Is char s[3] = "abc" legal?

[LarryChen]

I tried to compile it in VC++ 6.0, there is a compiler error. But a string could be terminated without '\0', couldn't it? Thanks.

[Speedo]

"abc" is 4 characters. 'a', 'b', 'c', '\0'.

[LarryChen]

"abc" is 4 characters. 'a', 'b', 'c', '\0'.

I wonder if it is possible for "abc" is terminated without '\0'?

[Russco]

Code:

char s[3] = { 'a','b','c' };

Is one way of accomplishing that.

[LarryChen]

Code:

char s[3] = { 'a','b','c' };

Is one way of accomplishing that.

That is cool. Any other way? Thanks.

[jnmacd]

Code:

char s[3];
memcpy(s, "ABC", 3);

This is asking for trouble unless you know what you are doing...

[S_M_A]

No char s[3] = "abc" is not legal since "abc" is a const char* (or at least considered as const).

[superbonzo]

No char s[3] = "abc" is not legal since "abc" is a const char* (or at least considered as const).

the problem is not the fact that "abc" is a const literal; you can initialize fixed size char arrays with a const literal; the problem is that the to be initialized array must have sufficient characters to store the literal, including the null terminator;

for example, "char s[3] = "abc";" does not compile, but "char s[4] = "abc";", "char s[5] = "abc";", ... does compile and it's legal.

[S_M_A]

Eh, totally messed this up in my head...
Have lately changed a lot of legacy code due to deprecated warnings about char* being assigned with string literals. Seems like that has gotten to me worse than I thought...

[Feoggou]

I tried to compile it in VC++ 6.0, there is a compiler error. But a string could be terminated without '\0', couldn't it? Thanks.

why aren't you just writing:

Code:

char s[] = "abc";

?

but if you really don't want to waste that one byte (which is the '\0' character) you can also write like this:

Code:

char s[3];
s[0] = 'a';
s[1] = 'b';
s[2] = 'c';

it's pretty the same way as what Russco said ( char s[3] = { 'a','b','c' }; ) only that by the method I've shown you write a bit more.

[Speedo]

I wonder if it is possible for "abc" is terminated without '\0'?

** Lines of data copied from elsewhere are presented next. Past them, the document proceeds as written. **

/-- End of the dynamic segment in the direction of a frame that arrives now, as it leaves on port q, where the frame lies in that segment. -/
def Lane.segEnd (l : Lane) (from_ q : Nat) : Option Nat :=
  let g := l.asGuard
  ((l.grdOffs from_ q).find? (fun o => decide (g.slotStart (g.staticN + 1) ≤ o + 400) && decide (o < g.dynEnd))).map (fun o => l.now + g.dynEnd - o + 384)

/-- A frame that arrives now starts within ±1.0 µs of an expected arrival of a static frame (Table NT-6). -/
def Lane.nearSlot (l : Lane) (from_ q : Nat) : Bool :=
  let g := l.asGuard
  (l.grdOffs from_ q).any (fun o => (List.range g.staticN).any (fun s => decide (absDiff o (g.slotStart (s + 1)) ≤ 400)))

/-- Gate of a relayed frame (Table NT-6): none where it is blocked, else the instant at which it is cut, if at all. While the guardian has no view it lets pass what is at most 9.60 µs long and starts at least 0.40 µs after the one before. -/
def Lane.grdRelay (l : Lane) (f : RxFrame) (q : Nat) : Option (Option Nat) :=
  let t := l.now + 384
  let stop := t + wireTime f.payload - 384
  let cutAfter (e : Nat) : Option Nat := if e < stop then some e else none
  if !l.grdView q then
    if l.net.tx.any (fun o => o.kind == .relayed && o.port == q && decide (t < o.signalEnd + 160)) then none else some (cutAfter (t + 3840))
  else if l.nearSlot f.port q then some (cutAfter (t + 3840))
  else (l.segEnd f.port q).map cutAfter

/-- Relays a frame cut-through. The relay works in every lane state from the end of BOOT (R271). A frame that meets an own static frame in progress stays out, and one that meets an own dynamic or link-local frame cuts it (R272). -/
def Lane.relay (l : Lane) (f : RxFrame) : Lane :=
  let x := l.parse f
  if l.st == .off || l.st == .waking || l.st == .boot || (x.ok && x.slot == 0xFFFF) || l.net.joinPort == some f.port then l
  else match l.relayTo f.port with
    | none => l
    | some q =>
      let t := l.now + 384
      if l.ring && f.port == 0 && x.ok && x.node == l.np 0xB105 then l
      else if l.net.tx.any (fun o => o.kind == .static_ && o.port == q && decide (o.t ≤ t) && decide (t < o.stop)) then l
      else match l.grdRelay f q with
        | none => l.guardCut false
        | some cut =>
          let g : TxFrame := { port := q, kind := .relayed, cutAt := cut, mac := f.mac, hdr := f.hdr, payload := f.payload, tag := f.tag, fcs := f.fcs, t := t }
          let l := l.cutTx [.dynamic, .linkLocal] q t (t + wireTime f.payload)
          let l := { l with net.relayed := l.net.relayed + 1, net.tx := l.net.tx ++ [g] }
          if cut.isSome then l.guardCut false else l

def execIcbexRelay (a : At) (f : RxFrame) (s : State) : Out := run true s a (fun l => l.relay f)

/-! ### Phase of the timebases (R65) -/

/-- Start of this lane's network cycle at the loop head (R280). -/
def Lane.headStart (l : Lane) : Int := (l.cycRef.2 : Int) - l.net.offA

/-- Timebase 0 aligns to the cycle start, and timebases 1 to 7 keep their phase from it: each at once while no slot on it is enabled, else through the slew limit (R65). A halt that froze the counters moves none (R86), and LIMP ignores the cycle (R401). -/
def Lane.phaseAlign (l : Lane) : Lane :=
  if l.p 0x3104 != 1 || l.st == .limp || l.pwm.frozen then l
  else
    let b := l.tbase 0
    let e := centred (l.headStart - b.started) (l.periodTicks 0)
    let l := if l.tbBusy 0 then l.setTb 0 { b with syncErr := e } else l.setTb 0 { b with started := ((b.started : Int) + e).toNat, syncErr := 0 }
    l.eachOf [1, 2, 3, 4, 5, 6, 7] (fun tb l => l.followTb tb)

/-! ### Channel state (R290 to R296, R309, R310, R312) -/

/-- The controller integrates anew. -/
def Lane.reintegrate (l : Lane) : Lane := { l with net.st := .integrate, net.step := 0, net.stepCycle := l.net.cycle.toNat, net.acting := false, net.keeper := false, net.timeOk := false }

/-- Ends a cold-start command (R363). -/
def Lane.csDone (l : Lane) (status : Nat) : Lane := ({ l with net.csKey := none, net.contend := false }).completeOpt l.net.csKey status

/-- Own frames go out: SYNCED (R284). A command to start the channel ends with the status given (R363). -/
def Lane.netSynced (l : Lane) (status : Nat := stDone) : Lane := ({ l with net.st := .synced, net.step := 0, net.ffMiss := 0, net.given := none }).csDone status

/-- A controller that must fall silent: PASSIVE, then listening again (R290). -/
def Lane.netPassive (l : Lane) : Lane := { l with net.st := .passive, net.acting := false, net.keeper := false, net.timeOk := false }

/-- Abandons every message in reassembly from the own channel, as its loss does (R347, Table MB-16). -/
def Lane.reasmAll (l : Lane) : Lane := l.mb.reasmNet.foldl (fun l _ => l.reasmFail .net) { l with mb.reasmNet := [] }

Sure it's possible. But why would you want to? The concept of c-style strings revolves around them being null-terminated. The only time I can think of when you might even think about doing it is in the internals of a string class. In pretty much any other circumstance, you're just making more work for yourself.

[ninja9578]

Eh, totally messed this up in my head...
Have lately changed a lot of legacy code due to deprecated warnings about char* being assigned with string literals. Seems like that has gotten to me worse than I thought...

We've all done that, I still have some legacy code which does that.

[laserlight]

Well, in C, this is valid:

Code:

char s[3] = "abc";

being equivalent to:

Code:

char s[3] = {'a', 'b', 'c'};

But I don't consider it advisable since readers may ask if it is valid.